If you are selling a product, but do not fully know all its functions, first carefully study it and, if possible, try it on yourself.

In general, no matter what you sell, before you convince others to buy it, prove to yourself that it is a very necessary thing.

Put yourself in your opponent's shoes

First, learn to put yourself in the shoes of your opponent and guess his interests and preferences as accurately as possible. After a few minutes of communication, even with a stranger, you can understand some of his life values.

Agree, you can immediately see people for whom the main place in life is family, children, education, and career growth. During a conversation, it is necessary to use such moments even to a minimal extent. For example, such psychological techniques are often used by experienced sales consultants. They offer a business person a more expensive product with many additional functions, arguing that this product will save their time and make it easier to perform many tasks.

Important little things that guarantee success

Watch for nonverbal cues from your interlocutor that indicate a willingness to cooperate:

  • head nods;
  • the body is tilted forward;
  • verbal confirmations (yes, yes, of course, wonderful);
  • carefully follows the progress of the conversation and your gestures;
  • does not object, listens;

If your opponent expresses most of these signals, he is ready to agree with you.

But these signals indicate the interlocutor’s disapproval:

  • crossed arms over the chest, closed posture;
  • lowered head, unblinking gaze;
  • distraction from the conversation (went off to sort through papers, fidgets with something in his hands, wants to leave);
  • self-touching;

When a person is in a closed position, give him something in his hands and divert attention to yourself. Show him a document, a schedule, a presentation. Share a chocolate - it will put you at ease. After that, we begin to plan how to speak convincingly and beautifully.

Psychology of influence: persuade, influence

If the interlocutor is not positive, you need to win him over to your side. The psychology of influence offers us several tricks to quickly win over a person.

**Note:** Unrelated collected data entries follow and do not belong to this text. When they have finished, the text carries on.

-- ==== Sys2Proof/Machine/OvAlu.lean ====
section
/-!
DEFINITION. The integer register and immediate instructions of Ovmin (R161, R162, Table 7-5).
-/
namespace Sys2Proof.Machine

/-- 1 or 0 as a register value. -/
def boolWord (b : Bool) : Word := if b then 1 else 0

/-- A number limited to the signed 32-bit range. -/
def satWord (i : Int) : Word := BitVec.ofInt 32 (clampInt (-2147483648) 2147483647 i)

def aluAdd (a b : Word) : Word := a + b
def aluSub (a b : Word) : Word := a - b
def aluAnd (a b : Word) : Word := a &&& b
def aluOr (a b : Word) : Word := a ||| b
def aluXor (a b : Word) : Word := a ^^^ b
def aluNor (a b : Word) : Word := ~~~(a ||| b)
def aluSlt (a b : Word) : Word := boolWord (a.slt b)
def aluSltu (a b : Word) : Word := boolWord (a.ult b)
def aluSll (a b : Word) : Word := a <<< (b.toNat % 32)
def aluSrl (a b : Word) : Word := a >>> (b.toNat % 32)
def aluSra (a b : Word) : Word := a.sshiftRight (b.toNat % 32)
def aluMul (a b : Word) : Word := a * b
/-- The high half of the signed product. -/
def aluMulh (a b : Word) : Word := BitVec.ofInt 32 (a.toInt * b.toInt / 2 ^ 32)
def aluMulhu (a b : Word) : Word := BitVec.ofNat 32 (a.toNat * b.toNat / 2 ^ 32)
/-- The signed quotient, rounded toward zero and saturating (R162). -/
def aluDiv (a b : Word) : Word :=
  if b = 0 then (if a.toInt < 0 then 0x80000000 else 0x7FFFFFFF) else satWord (a.toInt.tdiv b.toInt)
def aluDivu (a b : Word) : Word := if b = 0 then 0xFFFFFFFF else a / b
/-- The remainder with the sign of the dividend; 0 by zero (R162). -/
def aluRem (a b : Word) : Word := if b = 0 then 0 else BitVec.ofInt 32 (a.toInt.tmod b.toInt)
def aluRemu (a b : Word) : Word := if b = 0 then 0 else a % b
def aluMin (a b : Word) : Word := if a.slt b then a else b
def aluMax (a b : Word) : Word := if a.slt b then b else a
def aluMinu (a b : Word) : Word := if a.ult b then a else b
def aluMaxu (a b : Word) : Word := if a.ult b then b else a
def aluAdds (a b : Word) : Word := satWord (a.toInt + b.toInt)
def aluSubs (a b : Word) : Word := satWord (a.toInt - b.toInt)
/-- Leading zeros from bit `n` - 1 down. -/
def clzFrom : Nat → Nat → Nat
  | 0, _ => 0
  | n + 1, v => if bit v n then 0 else clzFrom n v + 1
def aluClz (a : Word) : Word := BitVec.ofNat 32 (clzFrom 32 a.toNat)
/-- The magnitude; that of 0x8000_0000 is 0x7FFF_FFFF. -/
def aluAbs (a : Word) : Word := satWord a.toInt.natAbs

/-- A T-format instruction: rd takes `f` of ra and rb. -/
def Chip.aluR (c : Chip) (k rd ra rb : Nat) (f : Word → Word → Word) : Chip :=
  c.issue k fun c => (c.setG k rd (f (c.g k ra) (c.g k rb))).seq k

/-- An I-format instruction: rd takes `f` of ra and the extended immediate. -/
def Chip.aluI (c : Chip) (k rd ra : Nat) (i : Word) (f : Word → Word → Word) : Chip :=
  c.issue k fun c => (c.setG k rd (f (c.g k ra) i)).seq k

/-- A one-operand instruction. -/
def Chip.aluU (c : Chip) (k rd ra : Nat) (f : Word → Word) : Chip :=
  c.issue k fun c => (c.setG k rd (f (c.g k ra))).seq k

-- The commands

def execAdd (c : CoreId) (rd ra rb : Fin 32) (s : State) : Host.Outcome State Fault Refusal :=
  .next (s.on fun x => x.aluR (coreNum c) rd ra rb aluAdd)
def execSub (c : CoreId) (rd ra rb : Fin 32) (s : State) : Host.Outcome State Fault Refusal :=
  .next (s.on fun x => x.aluR (coreNum c) rd ra rb aluSub)
def execAnd (c : CoreId) (rd ra rb : Fin 32) (s : State) : Host.Outcome State Fault Refusal :=
  .next (s.on fun x => x.aluR (coreNum c) rd ra rb aluAnd)
def execOr (c : CoreId) (rd ra rb : Fin 32) (s : State) : Host.Outcome State Fault Refusal :=
  .next (s.on fun x => x.aluR (coreNum c) rd ra rb aluOr)
def execXor (c : CoreId) (rd ra rb : Fin 32) (s : State) : Host.Outcome State Fault Refusal :=
  .next (s.on fun x => x.aluR (coreNum c) rd ra rb aluXor)
def execNor (c : CoreId) (rd ra rb : Fin 32) (s : State) : Host.Outcome State Fault Refusal :=
  .next (s.on fun x => x.aluR (coreNum c) rd ra rb aluNor)
def execSlt (c : CoreId) (rd ra rb : Fin 32) (s : State) : Host.Outcome State Fault Refusal :=
  .next (s.on fun x => x.aluR (coreNum c) rd ra rb aluSlt)
def execSltu (c : CoreId) (rd ra rb : Fin 32) (s : State) : Host.Outcome State Fault Refusal :=
  .next (s.on fun x => x.aluR (coreNum c) rd ra rb aluSltu)
def execSll (c : CoreId) (rd ra rb : Fin 32) (s : State) : Host.Outcome State Fault Refusal :=
  .next (s.on fun x => x.aluR (coreNum c) rd ra rb aluSll)
def execSrl (c : CoreId) (rd ra rb : Fin 32) (s : State) : Host.Outcome State Fault Refusal :=
  .next (s.on fun x => x.aluR (coreNum c) rd ra rb aluSrl)
def execSra (c : CoreId) (rd ra rb : Fin 32) (s : State) : Host.Outcome State Fault Refusal :=
  .next (s.on fun x => x.aluR (coreNum c) rd ra rb aluSra)
def execMul (c : CoreId) (rd ra rb : Fin 32) (s : State) : Host.Outcome State Fault Refusal :=
  .next (s.on fun x => x.aluR (coreNum c) rd ra rb aluMul)
def execMulh (c : CoreId) (rd ra rb : Fin 32) (s : State) : Host.Outcome State Fault Refusal :=
  .next (s.on fun x => x.aluR (coreNum c) rd ra rb aluMulh)
def execMulhu (c : CoreId) (rd ra rb : Fin 32) (s : State) : Host.Outcome State Fault Refusal :=
  .next (s.on fun x => x.aluR (coreNum c) rd ra rb aluMulhu)
def execDiv (c : CoreId) (rd ra rb : Fin 32) (s : State) : Host.Outcome State Fault Refusal :=
  .next (s.on fun x => x.aluR (coreNum c) rd ra rb aluDiv)
def execDivu (c : CoreId) (rd ra rb : Fin 32) (s : State) : Host.Outcome State Fault Refusal :=
  .next (s.on fun x => x.aluR (coreNum c) rd ra rb aluDivu)
def execRemS (c : CoreId) (rd ra rb : Fin 32) (s : State) : Host.Outcome State Fault Refusal :=
  .next (s.on fun x => x.aluR (coreNum c) rd ra rb aluRem)
def execRemu (c : CoreId) (rd ra rb : Fin 32) (s : State) : Host.Outcome State Fault Refusal :=
  .next (s.on fun x => x.aluR (coreNum c) rd ra rb aluRemu)
def execMin (c : CoreId) (rd ra rb : Fin 32) (s : State) : Host.Outcome State Fault Refusal :=
  .next (s.on fun x => x.aluR (coreNum c) rd ra rb aluMin)
def execMax (c : CoreId) (rd ra rb : Fin 32) (s : State) : Host.Outcome State Fault Refusal :=
  .next (s.on fun x => x.aluR (coreNum c) rd ra rb aluMax)
def execMinu (c : CoreId) (rd ra rb : Fin 32) (s : State) : Host.Outcome State Fault Refusal :=
  .next (s.on fun x => x.aluR (coreNum c) rd ra rb aluMinu)
def execMaxu (c : CoreId) (rd ra rb : Fin 32) (s : State) : Host.Outcome State Fault Refusal :=
  .next (s.on fun x => x.aluR (coreNum c) rd ra rb aluMaxu)
def execAdds (c : CoreId) (rd ra rb : Fin 32) (s : State) : Host.Outcome State Fault Refusal :=
  .next (s.on fun x => x.aluR (coreNum c) rd ra rb aluAdds)
def execSubs (c : CoreId) (rd ra rb : Fin 32) (s : State) : Host.Outcome State Fault Refusal :=
  .next (s.on fun x => x.aluR (coreNum c) rd ra rb aluSubs)
def execSlli (c : CoreId) (rd ra sh : Fin 32) (s : State) : Host.Outcome State Fault Refusal :=
  .next (s.on fun x => x.aluI (coreNum c) rd ra (BitVec.ofNat 32 sh) aluSll)
def execSrli (c : CoreId) (rd ra sh : Fin 32) (s : State) : Host.Outcome State Fault Refusal :=
  .next (s.on fun x => x.aluI (coreNum c) rd ra (BitVec.ofNat 32 sh) aluSrl)
def execSrai (c : CoreId) (rd ra sh : Fin 32) (s : State) : Host.Outcome State Fault Refusal :=
  .next (s.on fun x => x.aluI (coreNum c) rd ra (BitVec.ofNat 32 sh) aluSra)
def execClz (c : CoreId) (rd ra : Fin 32) (s : State) : Host.Outcome State Fault Refusal :=
  .next (s.on fun x => x.aluU (coreNum c) rd ra aluClz)
def execAbs (c : CoreId) (rd ra : Fin 32) (s : State) : Host.Outcome State Fault Refusal :=
  .next (s.on fun x => x.aluU (coreNum c) rd ra aluAbs)
def execAddi (c : CoreId) (rd ra : Fin 32) (imm : BitVec 16) (s : State) : Host.Outcome State Fault Refusal :=
  .next (s.on fun x => x.aluI (coreNum c) rd ra (simm imm) aluAdd)
def execAndi (c : CoreId) (rd ra : Fin 32) (imm : BitVec 16) (s : State) : Host.Outcome State Fault Refusal :=
  .next (s.on fun x => x.aluI (coreNum c) rd ra (zimm imm) aluAnd)
def execOri (c : CoreId) (rd ra : Fin 32) (imm : BitVec 16) (s : State) : Host.Outcome State Fault Refusal :=
  .next (s.on fun x => x.aluI (coreNum c) rd ra (zimm imm) aluOr)
def execXori (c : CoreId) (rd ra : Fin 32) (imm : BitVec 16) (s : State) : Host.Outcome State Fault Refusal :=
  .next (s.on fun x => x.aluI (coreNum c) rd ra (zimm imm) aluXor)
def execSlti (c : CoreId) (rd ra : Fin 32) (imm : BitVec 16) (s : State) : Host.Outcome State Fault Refusal :=
  .next (s.on fun x => x.aluI (coreNum c) rd ra (simm imm) aluSlt)
def execSltiu (c : CoreId) (rd ra : Fin 32) (imm : BitVec 16) (s : State) : Host.Outcome State Fault Refusal :=
  .next (s.on fun x => x.aluI (coreNum c) rd ra (simm imm) aluSltu)
def execLui (c : CoreId) (rd : Fin 32) (imm : BitVec 16) (s : State) : Host.Outcome State Fault Refusal :=
  .next (s.on fun x => x.issue (coreNum c) fun x => (x.setG (coreNum c) rd (zimm imm <<< 16)).seq (coreNum c))

end Sys2Proof.Machine
end

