/-- A word of hub memory read by the host: errors are counted and raised; the word is delivered, or a free value when it cannot be
corrected (R175); the pool delivers it as it is (R249). -/
def Chip.hostMemRead (c : Chip) (a : Nat) : Chip :=
  let core : Chip :=
    let e := c.eccWord false a
    if e.1 == 2 then { e.2.draw.2 with rdata := BitVec.ofNat 32 e.2.draw.1 } else { e.2 with rdata := BitVec.ofNat 32 (e.2.hubWord a) }
  match hostMem a with
  | .imem .. => core
  | .dmem _ => core
  | .pool => { (c.poolRead a 4).2 with rdata := BitVec.ofNat 32 (c.hubWord a) }
  | .none => { c with rdata := 0 }

-- Reads

/-- The bits that the layout of domain `d` does not fix at zero (Table 2-2). -/
def layoutMasks (d : Nat) : List Nat :=
  if d == 0 then [0xFFFF0000, 0xFFFFFFFF, 0xFFFFFFFF, 0xFFFF] else [0xFFFFFF00, 0xFFFFFFFF, 0xFFFFFFFF, 0]

/-- The levels at the pins of GATE3 to GATE0 (R301). -/
def Chip.pinWord (c : Chip) : Nat := [0, 1, 2, 3].foldl (fun v g => if c.pinLevel g then v + 2 ^ g else v) 0

/-- The recorder channel whose DROPPED stands at `a`; 18 for none. -/
def droppedCh (a : Nat) : Nat := ((List.range 18).find? fun ch => a == chBase ch + 0x34).getD 18

/-- The words of the register at `a` as they read, where they are not as stored: counting values, levels and states of the parts. -/
def Chip.shownWords (c : Chip) (a n : Nat) : List Nat :=
  let d := (a - 0x100100) / 0x100
  let l := if a < 0x1C00000 then (a - 0x1000000) / 0x10000 else if a < 0x2000000 then 192 + (a - 0x1C00000) / 0x10000
    else 204 + (a - 0x40009000) / 0x100
  let lane := (0x1000000 ≤ a && a < 0x2000000) || (0x40009000 ≤ a && a < 0x40009200)
  let k := (a - 0x2000000) / 0x10000
  let serial (x : DWord) : List Nat := [x.toNat % 2 ^ 32, x.toNat / 2 ^ 32]
  if a == GLB_STRAP then [c.sys.bootPins.toNat + b2n c.sys.leadPin * 4]
  else if a == GLB_RDYSTAT then [c.rdystatWord]
  else if a == GLB_SERIAL || a == GTH_SERIAL then serial Config.hubSerial
  else if 0x100100 ≤ a && a < 0x100700 && a == SDL_VAL d then wordsOfAcc d (c.dom d).acc
  else if a == GTH_PORTS then [c.portsWord]
  else if droppedCh a < 18 then [Nat.min (c.reg a + (c.recd (droppedCh a)).lostSum) 0xFFFFFFFF]
  else if a == GTH_GSTAT then [insertBits (c.reg a) 15 15 (b2n c.sys.leadPin)]
  else if a == GLS_GSTAT then [insertBits (c.reg a) 0 0 (b2n (c.flag LDD_LDSTAT_READY))]
  else if a == PCI_OTPSTAT then [otpStat c.sys.otpHub]
  else if a == CGL_OTPSTAT then [otpStat c.sys.otpCell]
  else if lane && a == LN_DLY_USE (laneBase l) then [wrapNat 32 (c.dlyUse l)]
  else if 0x2000000 ≤ a && a < 0x2100000 && a == KS_KSTAT (coreBase k) then [c.kstatWord k]
  else if a == 0x40000104 then [c.kstatWord 16]
  else if a == CGL_SERIAL then serial Config.cellSerial
  else if a == CSD_RSTAT then [c.rstatWord]
  else if a == TRL_RBSTAT then [insertBits (c.reg a) 15 12 (c.pinWord)]
  else if 0x100810 ≤ a && a < 0x100900 && a % 0x40 == 0x10 then
    List.zipWith (· &&& ·) (layoutMasks (c.fld (SDL_PCTL_DOM ((a - 0x100800) / 0x40)))) (c.regWords a n)
  else if a == CSD_FT_VAL then wordsOfAcc 1 c.csd.ft
  else if a == CSD_ANG_VAL then wordsOfAcc 2 c.csd.ang
  else if a == PWM_TCNT then [c.tcnt]
  else if a == PWM_PCNT then [c.fire.pcnt]
  else if a == CFL_LOGENT then
    let e := (Assoc.get (fun _ => (0 : BitVec 128)) c.cellLog (256 * c.fld CFL_LOGSEL_BLK + c.fld CFL_LOGSEL_IDX)).toNat
    (List.range 4).map fun i => e / 2 ^ (32 * i) % 2 ^ 32
  else c.regWords a n

/-- A word answered. -/
def Chip.answer (c : Chip) (v : Nat) : Chip := { c with rdata := BitVec.ofNat 32 v }

/-- Reads that do more than answer: the lowest word of TRES_A, TRES_B, TANNR, ERXQ and ETXTS, FIFO, ALLOC; the registers whose value no
command tells. -/
def Chip.readEffect (c : Chip) (r : Requester) (a : Nat) : Option Chip :=
  if a == SDL_TRES 0 then some (c.tresRead r 0)
  else if a == SDL_TRES 1 then some (c.tresRead r 1)
  else if a == SDL_TANNR then some (c.tresRead r 2)
  else if a == ETH_ERXQ 0 then some (c.erxqRead r 0)
  else if a == ETH_ERXQ 1 then some (c.erxqRead r 1)
  else if a == ETH_ETXTS 0 then some (c.etxtsRead r 0)
  else if a == ETH_ETXTS 1 then some (c.etxtsRead r 1)
  else if a == ORG_ALLOC then some ((c.allocBy r).2.answer (c.allocBy r).1)
  else if a == ADC_FIFO then some (c.fifoRead.2.answer c.fifoRead.1)
  else if a == LOD_LSTAT then some (c.lodStat.2.answer c.lodStat.1)
  else if a == LOD_VBAK then some (c.draw.2.answer (c.draw.1 % 2 ^ 12))
  else none

/-- The recorder memory window (R367). -/
def Chip.windowRead (c : Chip) (a : Nat) : Chip :=
  let x := c.fld GLS_WINBASE_BASE * 2 ^ 19 + (a - 0x880000)
  let size := c.fld LDD_LDSTAT_SIZE
  if size == 0 || 2 ^ (29 + size) ≤ x then c.answer 0 else c.answer (memNat c.lddMem x 4)

/-- One register word read by a requester that reaches it: the lowest word of a wide register latches the others, a higher word answers
from the latch of its register, or as it is where the latch holds another (R7). -/
def Chip.readWord (c : Chip) (r : Requester) (a : Nat) : Chip :=
  if 0x880000 ≤ a && a < 0x900000 then c.windowRead a
  else match kgreg a with
  | some (k, n) => c.answer (c.g k n).toNat
  | none =>
    match c.readEffect r a with
    | some c => c
    | none =>
      match regAt a with
      | none => c.answer 0
      | some (b, i, ws) =>
        let vs := c.shownWords b ws.length
        if ws.length ≤ 1 then c.answer (vs.getD 0 0)
        else if i == 0 then c.latchRead r b vs
        else match c.latchOf r with
          | some x => c.answer ((if x.reg == b then x.words else vs).getD i 0)
          | none => c.answer (vs.getD i 0)

/-- A register or host memory word written (R6, R432), but for TAKE; in the hub ARM_READY is examined after it. -/
def Chip.putWord (c : Chip) (r : Requester) (a v : Nat) : Chip :=
  if regReach r a then (c.writeWord r a v).when (hubRequester r) (·.readyCheck)
  else if r == .host && a % 4 == 0 then c.hostMemWrite a v
  else c

/-- TAKE (R313): the takeover list is carried out while it is armed, else the TAKE is refused. A TAKE in the list does nothing. -/
def Chip.take (c : Chip) : Chip :=
  if c.flag FLT_TKCTL_ARMED then
    let n := c.fld FLT_TKCTL_CNT + 1
    let l := (List.range n).map fun j => (c.reg (FLT_TKLIST j), c.reg (FLT_TKLIST j + 4))
    let c := (c.clrFlag FLT_TKCTL_ARMED).raiseFlag FLT_TKCTL_DONE
    c.forEach l fun x c => c.putWord .host x.1 x.2
  else if c.flag FLT_TKCTL_DONE then c.raiseFlag FLT_FSTAT_ALREADY_DONE
  else c.raiseFlag FLT_FSTAT_REFUSED

/-- A TAKE reaction that waits is carried out. -/
def Chip.takeReaction (c : Chip) : Chip := if c.takeDue then ({ c with takeDue := false } : Chip).take else c

/-- A register or host memory word written: a 1 in TAKE of FCMD is the TAKE command. A TAKE reaction that was decided before goes first (R16). -/
def Chip.regWrite (c : Chip) (r : Requester) (a v : Nat) : Chip :=
  (c.takeReaction.putWord r a v).when (a == FLT_FCMD && bit v 1 && hubRequester r) (·.take)

/-- A register or host memory word read. -/
def Chip.regRead (c : Chip) (r : Requester) (a : Nat) : Chip :=
  if regReach r a then c.readWord r a
  else if r == .host && a % 4 == 0 then c.hostMemRead a
  else c.answer 0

How to be persuasive in negotiations:

  1. Create an informal atmosphere. Offer your opponent a cup of tea or coffee. At your own expense or the company's expense, of course (especially if this is a potential client). He will relax and warm up to you.
  2. Be brief. Condense your main idea into 30 seconds or 1 minute.
  3. Keep calm. Even if the other person is wrong, your composure is the key to success.
  4. Be neat. A neat and scrupulous person is more trustworthy than a slob.

How to make speech clear and intelligible

A person’s diction plays an important role. Correct diction is rarely innate, so it needs to be trained:

  • prepare speeches on different topics, speak in front of the mirror;
  • read more scientific papers, expand your vocabulary;
  • say tongue twisters every day;
  • avoid filler words;
  • learn not to swallow words;

A persuasive person is a person who has 100% mastery of language skills.

Let me speak

A competent salesman is not one who talks a lot, but one who knows how to listen. Let the client speak and, if necessary, ask leading questions. Don't forget that questions should be open-ended. To correctly structure an open question, start it with one of the interrogative pronouns: what, where, how, which, how, why, why, when, etc.

Examples of open questions:

“What do you think about...”; “How do you feel about...”; “What product characteristics are important to you?”